INSTRUCTIONS FOR THE TASK:
Within the data that follows, set down exactly the lines from the one containing "leaves t+1. -/" through the one containing "def wordO (w : Word) : Bool := w.getLsbD 0", both ends included.

INFORMATION PROVIDED:
-- ==== Sys2Proof/Machine/MemOps.lean ====
section
/-! DEFINITION. What memory instructions share: their widths and values, scratchpad windows, the posting of lane
accesses, the operand log with its replay, and the failure of an access (R74, R75, R94, R215 to R221, R407, R412 to R417,
R424 to R428). -/

namespace Sys2Proof.Machine

/-! ### Widths and values by opcode -/

/-- Access size in bytes (R215, R219, R221). -/
def memSize (op : Nat) : Nat :=
  if op ∈ [0xA0, 0xA1, 0xA7] then 1
  else if op ∈ [0xA2, 0xA3, 0xA8] then 2
  else if op ∈ [0xA5, 0xAA, 0xAD, 0xAF, 0xB1, 0xB4, 0xB7] then 8
  else if op ∈ [0xA6, 0xAB, 0xB2, 0xB5] then 16
  else 4

/-- What an opcode does to memory. -/
def memKind (op : Nat) : AccessKind :=
  if (0xA7 ≤ op && op ≤ 0xAB) || op = 0xAE || op = 0xAF || (0xB3 ≤ op && op ≤ 0xB5) then .store
  else if 0xB6 ≤ op && op ≤ 0xBE then .atomic
  else if op = 0x24 then .ldk
  else .load

/-- Kind code of a fault record (R416). -/
def kindCode : AccessKind → Nat
  | .load => 0
  | .store => 1
  | .atomic => 2
  | .ldk => 3
  | .fetch => 4

/-- Words of the data register: read by stores and atomics, written by loads and atomics. -/
def memWords (op : Nat) : Nat :=
  if op ∈ [0xA5, 0xAA, 0xAD, 0xAF, 0xB1, 0xB4, 0xB7, 0xBD] then 2
  else if op ∈ [0xA6, 0xAB, 0xB2, 0xB5] then 4 else 1

/-- Words that the completed access writes (R215, R221): ATOM.CAS leaves t+1. -/
def memResultWords (op : Nat) : Nat := if op = 0xBD then 1 else memWords op

/-- A load's register value from the bytes read (R215). -/
def loadValue (op raw : Nat) : Nat :=
  if op = 0xA1 then (BitVec.ofInt 32 (sextNat raw 8)).toNat
  else if op = 0xA3 then (BitVec.ofInt 32 (sextNat raw 16)).toNat
  else raw

/-- New value that an atomic stores, none when it performs no write (R221). -/
def atomNew (op old data cmp : Nat) : Option Nat :=
  let so := sextNat old 32
  let sd := sextNat data 32
  if op = 0xB6 then some ((old + data) % 2 ^ 32)
  else if op = 0xB7 then some ((old + data) % 2 ^ 64)
  else if op = 0xB8 then some (if sd < so then data else old)
  else if op = 0xB9 then some (if so < sd then data else old)
  else if op = 0xBA then some (Nat.land old data)
  else if op = 0xBB then some (Nat.lor old data)
  else if op = 0xBC then some data
  else if op = 0xBD then (if old = cmp then some data else none)
  else some (fpWord ((fp (BitVec.ofNat 32 old)).add (fp (BitVec.ofNat 32 data)))).toNat

/-- Fields of a format D word kept in the log: t, la, c and o (R151). -/
def wordT (w : Word) : Nat := bits w.toNat 14 7
def wordLa (w : Word) : Nat := bits w.toNat 3 4
def wordC (w : Word) : Nat := bits w.toNat 1 2
def wordO (w : Word) : Bool := w.getLsbD 0
def wordOp (w : Word) : Nat := w.toNat / 2 ^ 24

/-- .rlx acts on plain loads, stores and atomics only (R97). -/
def relaxed (w : Word) : Bool :=
  let op := wordOp w
  wordO w && ((0xA0 ≤ op && op ≤ 0xAB) || (0xB6 ≤ op && op ≤ 0xBE))

/-! ### Scratchpad (R74, R75) -/

/-- e′ from e: bits [6:4] combined with three higher bits (R75). -/
def swizzle (sw e : Nat) : Nat :=
  if sw = 0 then e else setBits e 4 3 (Nat.xor (bits e 4 3) (bits e (sw + 6) 3))

/-- RESIDENT regions of a core that the team with a stamp may use, in order of allocation, with their offsets in the window: those
that RESACL gives its context, and those cleared since that it used then (R74, R349, R362). -/
def State.residentWindow (s : State) (c ctx stamp : Nat) : List (Nat × Region) :=
  ((s.core c).regions.filter fun r => s.resAllows r.key ctx || r.users.contains stamp).foldl
    (fun acc r => acc ++ [(acc.foldl (fun n x => n + x.2.size) 0x200000, r)]) []

/-- Bytes of the RESIDENT window. -/
def State.residentSize (s : State) (t : Team) (ctx : Nat) : Nat :=
  (s.residentWindow t.core ctx t.stamp).foldl (fun n x => n + x.2.size) 0

/-- A team uses a region of its core: its record names the key, RESACL gives the key to its context, or it did when RESACL was
written to 0 (R349). -/
def State.usesRegion (s : State) (t : Team) (r : Region) : Bool :=
  r.users.contains t.stamp || (s.grid? t.grid).any fun g => recResKey g.record = r.key || s.resAllows r.key g.ctx

/-- Free the regions of a core whose key has been cleared and that no team on the core uses (R349). -/
def State.freeRegions (s : State) (c : Nat) : State :=
  let used (r : Region) : Bool := s.teams.any fun x => x.2.core = c && s.usesRegion x.2 r
  s.onCore c fun q => { q with regions := q.regions.filter fun r => !r.cleared || used r }

/-- Which window holds bytes `e` to `e + n − 1`: the team's allocation or the RESIDENT window (R74). -/
inductive SpadWin
  | own
  | resident
  | none
  deriving DecidableEq, Repr

def State.spadWin (s : State) (t : Team) (ctx e n : Nat) : SpadWin :=
  if e + n ≤ t.scratchSize then .own
  else if 0x200000 ≤ e && e + n ≤ 0x200000 + s.residentSize t ctx then .resident
  else .none

/-- The grid of a team is a resident loader of a region's key (R262, R349). -/
def State.isLoader (s : State) (t : Team) (key : Nat) : Bool :=
  match s.grid? t.grid with
  | none => false
  | some g => recKind g.record = 1 && recResKey g.record = key

/-- The region that an offset of the RESIDENT window lies in, with the offset inside it. -/
def State.residentAt (s : State) (t : Team) (ctx e : Nat) : Option (Region × Nat) :=
  ((s.residentWindow t.core ctx t.stamp).find? fun x => x.1 ≤ e && e < x.1 + x.2.size).map fun x => (x.2, e - x.1)

/-- One byte of a team's scratchpad space (R74); a byte never written is free (R77, log 6). -/
def State.spadByte (s : State) (t : Team) (ctx e : Nat) : Byte :=
  if e < 0x200000 then (Tab.find t.scratch e).getD (Config.freeScratch t.stamp e)
  else match s.residentAt t ctx e with
    | none => 0
    | some (r, o) => (Tab.find r.bytes o).getD (Config.freeScratch r.stamp o)

/-- Write one byte of a team's scratchpad space. -/
def State.spadPut (s : State) (tid : Nat) (t : Team) (ctx e : Nat) (v : Byte) : State :=
  if e < 0x200000 then s.onTeam tid fun t => { t with scratch := Tab.put t.scratch e v }
  else match s.residentAt t ctx e with
    | none => s
    | some (r, o) =>
      let put (q : Region) : Region := if q.key = r.key then { q with bytes := Tab.put q.bytes o v } else q
      s.onCore t.core fun c => { c with regions := c.regions.map put }

/-- Write `n` bytes little-endian. -/
def State.spadPutLE (s : State) (tid : Nat) (t : Team) (ctx e : Nat) : Nat → Nat → State
  | 0, _ => s
  | n + 1, v => State.spadPutLE (s.spadPut tid t ctx e (BitVec.ofNat 8 v)) tid t ctx (e + 1) n (v / 256)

ANSWER FOR THIS EXERCISE:
/-- Words that the completed access writes (R215, R221): ATOM.CAS leaves t+1. -/
def memResultWords (op : Nat) : Nat := if op = 0xBD then 1 else memWords op

/-- A load's register value from the bytes read (R215). -/
def loadValue (op raw : Nat) : Nat :=
  if op = 0xA1 then (BitVec.ofInt 32 (sextNat raw 8)).toNat
  else if op = 0xA3 then (BitVec.ofInt 32 (sextNat raw 16)).toNat
  else raw

/-- New value that an atomic stores, none when it performs no write (R221). -/
def atomNew (op old data cmp : Nat) : Option Nat :=
  let so := sextNat old 32
  let sd := sextNat data 32
  if op = 0xB6 then some ((old + data) % 2 ^ 32)
  else if op = 0xB7 then some ((old + data) % 2 ^ 64)
  else if op = 0xB8 then some (if sd < so then data else old)
  else if op = 0xB9 then some (if so < sd then data else old)
  else if op = 0xBA then some (Nat.land old data)
  else if op = 0xBB then some (Nat.lor old data)
  else if op = 0xBC then some data
  else if op = 0xBD then (if old = cmp then some data else none)
  else some (fpWord ((fp (BitVec.ofNat 32 old)).add (fp (BitVec.ofNat 32 data)))).toNat

/-- Fields of a format D word kept in the log: t, la, c and o (R151). -/
def wordT (w : Word) : Nat := bits w.toNat 14 7
def wordLa (w : Word) : Nat := bits w.toNat 3 4
def wordC (w : Word) : Nat := bits w.toNat 1 2
def wordO (w : Word) : Bool := w.getLsbD 0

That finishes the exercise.